(Records for this task)

-- ==== Sys2Proof/Machine/Commands.lean ====
section
/-! DEFINITION. The host commands (spec/43_control.md R220 to R225). -/

namespace Sys2Proof.Machine

/-- The registers VALIDATE writes before its checks (R222, R27, R28, R29, R33, R31). -/
def State.withGeometry (s : State) : State :=
  { s with
    width := BitVec.ofInt 32 s.boxWidth
    height := BitVec.ofInt 32 s.boxHeight
    srcBits := BitVec.ofNat 16 (s.bpp * s.np)
    layout := (layoutTable s.cfgBpp s.cfgNplanes).1
    outb := (layoutTable s.cfgBpp s.cfgNplanes).2
    nbytes := BitVec.ofNat 32 s.scanBytes
    rowY := 0
    ncolors := 0
    colorTable := RgbTable.zero 256
    runCnt := 0
    runVal := 0
    fillI := 0 }

/-- `for i in 0..SCRATCH_CAP-1: Scratch[i] <- 0` (R222, R30): in canonical form, nothing listed. -/
def State.zeroScratch (s : State) : State := { s with scratch := [], scratchZeroed := true }

/-- VALIDATE's checks, in order, and its end (R222). -/
def validateChecks (s : State) : Flow Unit :=
  if s.cfgEnc ≠ 0 ∧ s.cfgEnc ≠ 1 then .fail .unsupportedFormat s
  else if s.layout = .none then .fail .unsupportedFormat s
  else if s.w < 1 ∨ s.h < 1 then .fail .unsupportedFormat s
  else if s.params.scratchCap < s.n then .fail .outOfMemory s
  else .ok () { s.zeroScratch with runState := .validated }

/-- VALIDATE (R222). -/
def validateRule (s : State) : Flow Unit := validateChecks s.withGeometry

/-- START (R223). The decode it begins is not the one whose races with the host freed bytes of OUT (R296), so those are
settled here: from now on OUT holds what is written to it. -/
def startRule (s : State) : Flow Unit :=
  if (s.cfgPitch.toNat : Int) < s.w * s.outb.toNat then .fail .allocationFailed s
  else if (s.params.outSize : Int) <
      s.cfgOutBase.toNat + (s.h - 1) * s.cfgPitch.toNat + s.w * s.outb.toNat then
    .fail .allocationFailed s
  else .ok () { s.settleRaces with rowY := 0, runState := .rows }

/-- CLEAR (R224). -/
def clearRule (s : State) : Flow Unit := .ok () s.clearToIdle

/-- CLEAR is accepted in IDLE, VALIDATED, DONE and FAILED (R102). -/
def State.acceptsClear (s : State) : Bool := !s.busy

/-- Meaning of NOP (R221): accepted in every state. -/
def execNop (s : State) : Host.Outcome State Fault Refusal := issue true (fun s => .ok () s) s

/-- Meaning of VALIDATE (R222): accepted in IDLE. -/
def execValidate (s : State) : Host.Outcome State Fault Refusal :=
  issue (decide (s.runState = .idle)) validateRule s

/-- Meaning of START (R223): accepted in VALIDATED. -/
def execStart (s : State) : Host.Outcome State Fault Refusal :=
  issue (decide (s.runState = .validated)) startRule s

/-- Meaning of CLEAR (R224). -/
def execClear (s : State) : Host.Outcome State Fault Refusal := issue s.acceptsClear clearRule s

/-- Meaning of the reserved codes (R225): never accepted, whichever of the four it is. -/
def execReservedCmd (_cc : BitVec 2) (s : State) : Host.Outcome State Fault Refusal :=
  issue false (fun s => .ok () s) s

end Sys2Proof.Machine
end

(End Records for this task)

Whenever the string "Outcome" shows up in a line of the records, copy that line.

def execNop (s : State) : Host.Outcome State Fault Refusal := issue true (fun s => .ok () s) s
def execValidate (s : State) : Host.Outcome State Fault Refusal :=
def execStart (s : State) : Host.Outcome State Fault Refusal :=
def execClear (s : State) : Host.Outcome State Fault Refusal := issue s.acceptsClear clearRule s
def execReservedCmd (_cc : BitVec 2) (s : State) : Host.Outcome State Fault Refusal :=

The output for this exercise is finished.